FOUNDATION FOR HOPE
Canada at the opening of the twentieth century has the same population as the United States at the opening of the nineteenth century. Has the Dominion any material justification for her high hopes of a world destiny? Switzerland possesses national consciousness to an acute degree. Yet Switzerland remains a little people. What ground has Canada for measuring her strength with the nations of the world? Having remained almost stationary in her national progress from 1759 to 1859, what reason has she to anticipate a progress as swift and world-embracing as that which forced the United States to the very forefront of world powers? It takes something more than high hopes to build empire. Has Canada a foundation beneath her high hopes? No nation ever had a more passionate patriotism than Ireland. Yet Ireland has lost her population and retrogressed. Why will the same fate not halt and impede Canada?
It may be acknowledged here that Canadians have no answers for such questions and short shift for the questioner. They are too busy making history to talk about it. It is only the woman insecure of her social position who prates about it. It is only the nation uncertain of herself that bolsters a fact with an argument. Canada is too busy with facts for any flamboyant arguments. It is an even wager that if you ask the average well-informed business man in Canada how many miles of railways the Dominion has, he will answer on the dot “almost thirty thousand.” But if you ask if he knows that Germany, for instance, with nine times denser population has barely twice as much trackage—no, your Canadian business man doesn’t know it. He is too busy building his own railroads to care much what other nations are doing with theirs.
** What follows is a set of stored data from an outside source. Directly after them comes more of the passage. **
-- ==== Sys2Proof/Machine/Reckoner.lean ====
section
/-! DEFINITION. Machine/Reckoner.lean: the Reckoner cores (R373-R401) but for the issue of a bundle, which needs the
register window: what the MAC slots compute, traps and interrupts, DMA, image loading and the debug window. -/
namespace Sys2Proof.Machine

open Sys2Proof (Word Byte Page Carrier Origin)

/-! ## MAC slots (R378, R381, R382, R386) -/

/-- What a MAC slot does: D registers with their latencies, accumulators, sticky bits, and the decision bits of an ACS. -/
structure MacEffect where
  d : List (Nat × Word × Nat)
  ac : List (Nat × BitVec 48)
  flags : FlagEffect
  tb : Option Nat
  overflow : Bool
  deriving DecidableEq, Repr

/-- No effect. -/
def MacEffect.none : MacEffect := ⟨[], [], .none, .none, false⟩

/-- An effect on one D register. -/
def macD (x : Nat) (w : Word) (latency : Nat) (sat : Bool) : MacEffect :=
  ⟨[(x, w, latency)], [], ⟨false, sat, [], []⟩, .none, false⟩

/-- An effect on a pair of accumulators. -/
def macPair (p : Nat) (x y : BitVec 48 × FlagEffect) : MacEffect :=
  let f := flagBoth x.2 y.2
  ⟨[], [(2 * p, x.1), (2 * p + 1, y.1)], f, .none, f.accv⟩

/-- Real and imaginary parts of A·B, or of A·conj(B). -/
def complexRe (a b : Word) (conj : Bool) : Int :=
  laneL a * laneL b + (if conj then 1 else -1) * (laneH a * laneH b)
def complexIm (a b : Word) (conj : Bool) : Int :=
  laneH a * laneL b + (if conj then -1 else 1) * (laneL a * laneH b)

/-- The products a pair takes: lane products, or a complex product. -/
def macProducts (op : Nat) (a b : Word) : Int × Int :=
  if op ≤ 3 then (laneL a * laneL b, laneH a * laneH b) else (complexRe a b (op == 6), complexIm a b (op == 6))

/-- MPY, MAC, MSU and the complex forms. -/
def macProduct (x : Core) (op p : Nat) (a b : Word) : MacEffect :=
  let v := macProducts op a b
  let acc (n : Nat) : BitVec 48 := x.ac.getD n 0
  if op = 1 ∨ op = 4 then macPair p (accPut (2 * p) v.1) (accPut (2 * p + 1) v.2)
  else
    let sign : Int := if op = 3 then -1 else 1
    macPair p (accAdd x.status (2 * p) (acc (2 * p)) (sign * v.1))
      (accAdd x.status (2 * p + 1) (acc (2 * p + 1)) (sign * v.2))

/-- EXT (R382). -/
def macExt (x : Core) (w : Word) : MacEffect :=
  let p := aOf w % 4
  let l := extRound (accValue (x.slow.getD (2 * p) 0)) (shOf w)
  let h := extRound (accValue (x.slow.getD (2 * p + 1) 0)) (shOf w)
  macD (xOf w) (lanes l.1 h.1) 2 (l.2 || h.2)

/-- ASHL and ASHR; a held accumulator is left as it is (R381: only ACLR, AMOV, MPY and CMPY write it). DEDUCED. -/
def macShift (x : Core) (w : Word) (left : Bool) : MacEffect :=
  let p := pairOf w
  let v (n : Nat) : Int := accValue (x.slow.getD n 0)
  let f (n : Nat) : BitVec 48 × FlagEffect :=
    if accHeld x.status n then (x.ac.getD n 0, .none)
    else if left then accResult x.status n (v n * 2 ^ shOf w) else (accOf (v n / 2 ^ shOf w), .none)
  macPair p (f (2 * p)) (f (2 * p + 1))

/-- ACS (R386). -/
def macAcs (x : Core) (w : Word) : MacEffect :=
  let d (n : Nat) : Word := x.d.getD n 0
  let q := acsQuad ((List.range 4).map fun i => d (aOf w + i)) (d (bOf w)) (d (bOf w + 1))
  ⟨(List.range 4).map fun i => (xOf w + i, q.1.getD i 0, 2), [], .none, some q.2, false⟩

/-- A 32-bit or per-lane operation on A and B (R378). -/
def macAlu (op : Nat) (a b : Word) (sh : Nat) : Word × Bool :=
  if op = 0x10 then (lanes (laneL a + laneL b) (laneH a + laneH b), false)
  else if op = 0x11 then lanesSat (· + ·) a b
  else if op = 0x12 then (lanes (laneL a - laneL b) (laneH a - laneH b), false)
  else if op = 0x13 then lanesSat (· - ·) a b
  else if op = 0x14 then (a + b, false)
  else if op = 0x15 then (a - b, false)
  else if op = 0x16 then (a &&& b, false)
  else if op = 0x17 then (a ||| b, false)
  else if op = 0x18 then (a ^^^ b, false)
  else if op = 0x19 then (a <<< sh, false)
  else if op = 0x1A then (a >>> sh, false)
  else if op = 0x1B then (a.sshiftRight sh, false)
  else if op = 0x1C then (lanes (min (laneL a) (laneL b)) (min (laneH a) (laneH b)), false)
  else if op = 0x1D then (lanes (max (laneL a) (laneL b)) (max (laneH a) (laneH b)), false)
  else if op = 0x20 then (BitVec.ofNat 32 (bit (a.slt b)), false)
  else (BitVec.ofNat 32 (bit (a == b)), false)

/-- What a MAC-slot word does. -/
def macSlot (x : Core) (w : Word) : MacEffect :=
  let op := opOf w
  let a := x.d.getD (aOf w) 0
  let b := x.d.getD (bOf w) 0
  let p := pairOf w
  if op = 0 then .none
  else if op ≤ 6 then macProduct x op p a b
  else if op = 7 then macExt x w
  else if op = 8 then macPair p (accPut (2 * p) 0) (accPut (2 * p + 1) 0)
  else if op = 9 then macPair p (accPut (2 * p) a.toInt) (accPut (2 * p + 1) b.toInt)
  else if op = 0xA then macD (xOf w) (BitVec.ofNat 32 (x.slow.getD (shOf w) 0).toNat) 1 false
  else if op = 0xB then macD (xOf w) (BitVec.ofInt 32 (accValue (x.slow.getD (shOf w) 0) / 2 ^ 32)) 1 false
  else if op = 0xC then macShift x w true
  else if op = 0xD then macShift x w false
  else if op = 0xE then macAcs x w
  else if op = 0x1E then macD (xOf w) (BitVec.ofInt 32 (toSigned 16 (immOf w))) 1 false
  else if op = 0x1F then macD (xOf w) (deposit (x.d.getD (xOf w) 0) 16 16 (immOf w)) 1 false
  else
    let r := macAlu op a b (shOf w)
    macD (xOf w) r.1 1 r.2

/-! ## Registers a bundle writes (R380) -/

/-- Codes of the registers a MAC slot writes: D n, 100 + n for accumulators, 300 + n for control registers. -/
def macDests (slot : Nat) (w : Word) : List Nat :=
  let op := opOf w
  if op = 0 then []
  else if op ≤ 6 ∨ op = 8 ∨ op = 9 ∨ op = 0xC ∨ op = 0xD then [100 + 2 * pairOf w, 101 + 2 * pairOf w]
  else if op = 0xE then [xOf w, xOf w + 1, xOf w + 2, xOf w + 3, 314 + slot]
  else [xOf w]

/-- Codes of the registers an LS slot writes: 200 + n for An, 210 for Bn, 220 for Ln, 230 for Mk. -/
def lsDests (w : Word) : List Nat :=
  let op := opOf w
  let post := if modeOf w = 0 then [] else [200 + anOf w]
  if op = 1 ∨ op = 2 then xOf w :: post
  else if op = 3 then xOf w :: (xOf w + 1) :: post
  else if 4 ≤ op ∧ op ≤ 6 then post
  else if op = 9 ∨ op = 0xF then [200 + anOf w]
  else if op = 0xA then [xOf w]
  else if op = 0xB then [210 + anOf w]
  else if op = 0xC then [220 + anOf w]
  else if op = 0xD then [230 + immOf w % 4]
  else []

/-- Codes of the registers a CT slot writes. -/
def ctDests (w : Word) : List Nat :=
  let op := opOf w
  if op = 6 then [307] else if op = 0xB then [300 + aOf w] else if op = 0xC then [xOf w] else []

/-- Two slots of the bundle write one register (R380). -/
def destsClash : List (List Nat) → Bool
  | [] => false
  | l :: ls => ls.any (fun m => l.any m.contains) || destsClash ls

/-! ## Traps and interrupts (R388-R390) -/

/-- Trap causes (R390). -/
def causeIllegal : Nat := 1
def causePriv : Nat := 2
def causeFetchUe : Nat := 3
def causeLoadUe : Nat := 4
def causeAlign : Nat := 5
def causeAccess : Nat := 6
def causeAccv : Nat := 7
def causeLoopNest : Nat := 8
def causeSyscall : Nat := 9
def causeBreak : Nat := 0xA

/-- Issue ends: every issued bundle completes and the page is stopped (R389, R399). -/
def coreHalt (n : Fin 8) (s : State) : State :=
  (putCore s n { landAll n (coreAt s n) with waiting := false }).setRun (.rk n) .stopped

/-- The entry common to interrupts and traps (R388): ESTATUS, EPC, ECAUSE, IE = 0, supervisor mode, EXL = 1. -/
def enterHandler (x : Core) (epc ecause offset : Nat) : Core :=
  let st := statusSet (statusSet (statusSet x.status stIe false) stMode false) stExl true
  { x with estatus := x.status, epc := BitVec.ofNat 32 epc, ecause := BitVec.ofNat 32 ecause, status := st,
           pc := (x.vbase.toNat + offset) % 16384, branch := none, waiting := false }

/-- A trap with a cause, an EADDR where the cause has one, a SYSCALL code and the bundle to resume at; a trap while EXL is 1
is a double fault (R389). -/
def trapEnter (n : Fin 8) (cause : Nat) (eaddr : Option Nat) (code epc : Nat) (s : State) : State :=
  let x := landAll n (coreAt s n)
  if statusBit x.status stExl then
    let s := (coreHalt n s).set (.rk n) RK.CORE_STAT.DOUBLE_FAULT 1
    (s.errlog (.rk n) 1 (extract x.ecause 0 16)).raise (.rk n) RK.EVT.DOUBLE_FAULT
  else
    let x := match eaddr with
      | some a => { x with eaddr := BitVec.ofNat 32 a }
      | none => x
    let s := putCore s n (enterHandler x epc (cause + code * 256) 64)
    let s := ((s.bump (.rk n) RK.TRAP_CNT.COUNT).set (.rk n) RK.CORE_STAT.LAST_CAUSE cause).countCore n 0x0B 1
    s.raiseIf (cause == causeFetchUe || cause == causeLoadUe) (.rk n) RK.EVT.UE_TRAP

/-- The bundle a trap of the bundle at PC resumes at: the branch bundle for a trap in a delay slot (R389). -/
def trapEpc (x : Core) : Nat := match x.branch with
  | some (_, _, b) => b
  | none => x.pc

/-- Levels of the interrupt lines of a core, as IPEND shows them (R375, R388). -/
def lineLevels (s : State) (n : Fin 8) : Nat :=
  sumNat ((List.range 16).map fun l => bit (lineLevel s n.val l) * 2 ^ l)

/-- The highest line that is pending and enabled. -/
def pendingLine (s : State) (n : Fin 8) : Option Nat :=
  let en := lineLevels s n &&& (coreAt s n).ien.toNat
  (List.range 16).reverse.find? fun l => testBit en l

/-- INTERRUPT_ENTRY: the highest enabled line is taken while IE is 1, between bundles and not in a delay slot (R388). -/
def interruptEntry (n : Fin 8) (s : State) : State :=
  let x := coreAt s n
  match pendingLine s n with
  | none => s
  | some l =>
    if s.running (.rk n) && statusBit x.status stIe && x.branch.isNone then
      let x := landAll n x
      let s := putCore s n (enterHandler x x.pc (0x80 + l) (4 * l))
      (s.set (.rk n) RK.CORE_STAT.LAST_CAUSE (0x80 + l)).countCore n 0x0A 1
    else s

/-- WAIT_WAKE: a core in WAIT resumes issue once an enabled line is pending, even while IE is 0 (R388). -/
def waitWake (n : Fin 8) (s : State) : State :=
  if (coreAt s n).waiting && (pendingLine s n).isSome then putCore s n { coreAt s n with waiting := false } else s

/-- A write to HBEAT (R399). -/
def heartbeat (n : Fin 8) (s : State) : State := s.addWrap (.rk n) RK.HB_CNT.COUNT 1

/-! ## DMA (R391, R392) -/

/-- A channel of a core. -/
def coreDma (s : State) (n : Fin 8) (c : Fin 2) : DmaChannel := dmaChannel (coreAt s n) c.val

/-- Replace it. -/
def setCoreDma (s : State) (n : Fin 8) (c : Fin 2) (d : DmaChannel) : State := putCore s n (putDma (coreAt s n) c.val d)

/-- DSRAM address of descriptor `i` of a ring. -/
def dmaDescriptorAt (d : DmaChannel) (i : Nat) : Nat := extract d.ring 4 15 * 16 + 16 * i

/-- Entries of a ring. -/
def dmaEntries (d : DmaChannel) : Nat := extract d.ring 24 8

/-- STATUS of the descriptor at HEAD is written (R391). -/
def dmaStatus (n : Fin 8) (c : Fin 2) (v : Nat) (s : State) : State :=
  let d := coreDma s n c
  putData s n (writeBytes (coreData s n) (dmaDescriptorAt d d.head + 15) [BitVec.ofNat 8 v])
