/-- Read a stored calibration set (R499). -/
def calSetOf (b : List Byte) : CalSet :=
  let nc := leAt b 12 4
  let nt := leAt b 16 4
  { timeNs := leAt b 0 8
    tempA := leAt b 8 2
    tempB := leAt b 10 2
    counts := (List.range nc).map fun i =>
      let o := 32 + 24 * i
      (256 * leAt b o 1 + leAt b (o + 1) 1, ⟨leAt b (o + 4) 4, leAt b (o + 8) 4, leAt b (o + 16) 8⟩)
    trims := (List.range nt).map fun i =>
      let o := 32 + 24 * nc + 8 * i
      (2 ^ 24 * leAt b o 1 + 2 ^ 16 * leAt b (o + 1) 1 + leAt b (o + 2) 2, toSigned 32 (leAt b (o + 4) 4)) }

/-- CAL applies the newest valid set (R500). -/
def startCalibration (s : State) : State :=
  match keepNewest s areaCal with
  | none => s.raise .cal CAL.EVT.LOAD_NONE
  | some k =>
    let b := k.payload.map (BitVec.ofNat 8)
    let s := calApply (calSetOf b) s
    let s := s.setPlinth { s.plinth with calDigest := Config.shake256 256 b }
    s.set .cal CAL.REC_SEQ.SEQ k.seq

/-- The media state is set (R436).  Media other than the last hold nothing the model knows. -/
def startMedia (x : MediaReport) (s : State) : State :=
  let s := if x.identity = s.archive.media then s
    else { s with
      archive := { s.archive with
        reads := []
        programmed := []
        erasedAt := []
        fw := .replicate 2 ⟨false, [], 0⟩ }
      journal := { s.journal with archive := [], signatures := [] }
      cast := { s.cast with stored := [], ringStored := [] } }
  let s := s.setArchive { s.archive with
    superblock := x.superblock
    blockBytes := x.blockBytes
    blockCount := x.blockCount
    factoryBad := x.factoryBad
    media := x.identity }
  let s := (s.set .arc ARC.STAT.TGT_PRESENT x.targets).set .arc ARC.STAT.TGT_FAILED x.failed.eraseDups.length
  let s := s.set .arc ARC.TGT_FAIL.MASK (sumNat (x.failed.eraseDups.map fun t => 2 ^ t.val))
  let s := s.set .arc ARC.CAP.GB (x.blockBytes * x.blockCount / 1000000000)
  if x.targets = 0 then setMedia mediaAbsent s
  else if !x.superblock then
    let s := setMedia mediaUnformatted s
    if s.keep.formatCount = 0 then formatStart s else s
  else
    let s := arcShow (setMedia mediaReady s)
    s.set .arc ARC.STAT.READ_ONLY (bit (regionBlocks s regSpare).isEmpty)

/-- A firmware slot may be used: its bundle is COMPLETE and no load from it has failed (R446, R553). -/
def slotUsable (s : State) (i : Nat) : Bool :=
  mediaFormatted s && (s.archive.fw.getD i ⟨false, [], 0⟩).complete && (bootRecord s).getD (2 + i) 0 != 2

/-- The boot slot chosen from the BOOT area, and whether it is a trial (R553). -/
def bootSlot (s : State) : Option Nat × Bool :=
  let r := bootRecord s
  let active := r.getD 0 0
  if !mediaFormatted s then (none, false)
  else if r.getD 4 0 = 1 ∧ r.getD 5 0 < 2 then (some (r.getD 1 0), true)
  else if slotUsable s active then (some active, false)
  else if slotUsable s (1 - active) then (some (1 - active), false)
  else (none, false)

/-- Commit a changed entry of the BOOT area. -/
def bootCommit (i v : Nat) (s : State) : State := keepCommit areaBoot ((bootRecord s).set i v) s

/-- Load the cores in turn, RK0 first, and RK6's user image where the bundle has one; answers whether each ended OK. -/
def loadSlotImages (images : List (Option (List Byte))) : List (Fin 8 × Nat) → State → State × Bool
  | [], s => (s, true)
  | (n, k) :: rest, s =>
    let s := loadImage n (images.getD k none) s
    if s.get (.rk n) RK.IMG_STAT.RESULT = loadOk then loadSlotImages images rest s else (s, false)

/-- The images of a slot. -/
def loadFirmware (i : Nat) (s : State) : State × Bool :=
  let x := s.archive.fw.getD i ⟨false, [], 0⟩
  let plan := (List.finRange 8).map fun n => (n, n.val)
  let r := loadSlotImages x.images (plan ++ (if (x.images.getD 8 none).isSome then [(6, 8)] else [])) s
  if r.2 then (r.1.setPlinth { r.1.plinth with firmware := x.plinthImage }, true) else r

/-- No slot can be used: no core holds a valid image (R554). -/
def noImages (s : State) : State :=
  (List.finRange 8).foldl (fun s n =>
    s.clearAll (.rk n) [RK.IMG_STAT.VALID, RK.IMG_STAT.MEAS_VALID, RK.IMG_STAT.USER_VALID]) s

/-- Load from a slot; a failure marks it and the start uses the other slot if that is COMPLETE (R553). -/
def startFirmware (s : State) : State :=
  match bootSlot s with
  | (none, _) => noImages s
  | (some i, trial) =>
    let s := { s with firmware := { s.firmware with trial := trial } }
    let s := if trial then bootCommit 5 ((bootRecord s).getD 5 0 + 1) s else s
    let r := loadFirmware i s
    if r.2 then r.1
    else
      let s := bootCommit (2 + i) 2 r.1
      if !slotUsable s (1 - i) then noImages s
      else
        let r := loadFirmware (1 - i) s
        if r.2 then r.1 else noImages (bootCommit (2 + (1 - i)) 2 r.1)

/-- RK0 runs, once loaded (R552). -/
def startRk0 (s : State) : State := if runBad s (.rk 0) then s else coreUp 0 (enterStarting (.rk 0) s)

/-- Highest SEQ_NO of some entries, plus 1. -/
def seqAfter (es : List JournalEntry) : Nat := es.foldl (fun n e => max n (e.seqNo + 1)) 0

/-- The journal continues with its markers (R60, R66, R451, R583). -/
def startJournal (first orderly : Bool) (cause : Nat) (s : State) : State :=
  let go (head : BitVec 256) (next : Nat) (s : State) : State :=
    { s with journal := { s.journal with head := head } }.setPair .cj CJ.NEXT_LO.SEQ_NO CJ.NEXT_HI.SEQ_NO next
  let boots := s.keep.bootCount
  let s := if first then appendMarker (go journalHeadZero 0 s) .boot boots 1
    else match keepNewest s areaJournal with
      | some k =>
        let n := k.payload.getD 1 0
        let s := go (BitVec.ofNat 256 (k.payload.getD 0 0)) (n + 1) s
        let s := s.setPair .cj CJ.PERSIST_LO.SEQ_NO CJ.PERSIST_HI.SEQ_NO n
        let s := { s with journal := { s.journal with persisted := some n } }
        appendMarker s .boot boots (bit orderly)
      | none => appendMarker (appendMarker (go journalHeadZero (seqAfter s.journal.archive) s) .boot boots 0) .gap 0xFFFFFFFF 0
  let unclean := !first && (!orderly || (keepNewest s areaJournal).isNone)
  appendMarker (s.raiseIf unclean .cj CJ.EVT.BOOT_UNCLEAN) .reset cause 0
Likewise of the country’s trade increasing faster almost than the Dominion can handle it. He knows that imports have increased one hundred and sixty-three per cent. in ten years, and that exports have increased almost fifty per cent.; but he doesn’t realize in the least that the Dominion with seven million people has one-fourth as large a foreign trade as the United States with a hundred million people. He knows that immigration has in ten years jumped from 49,000 a year to 402,000; but does he take in what it means that his country with only five million native born is being called on to absorb yearly a third as many immigrants as the United States with eighty million native born? He has been so busy handling the rush of prosperity that has come in on him like a tidal wave that he has not had time to pause over the problems of this new destiny—the fact, for instance, that in two more decades the newcomers will outnumber the native born.
Unless the edifice be top heavy, beneath it all must be the rock bottom of fact. Beneath the tide is the pull of some eternal law. What facts is Canada building her future on? What pull is beneath the tide of four hundred thousand homeseekers a year? What has doubled population and almost doubled foreign trade?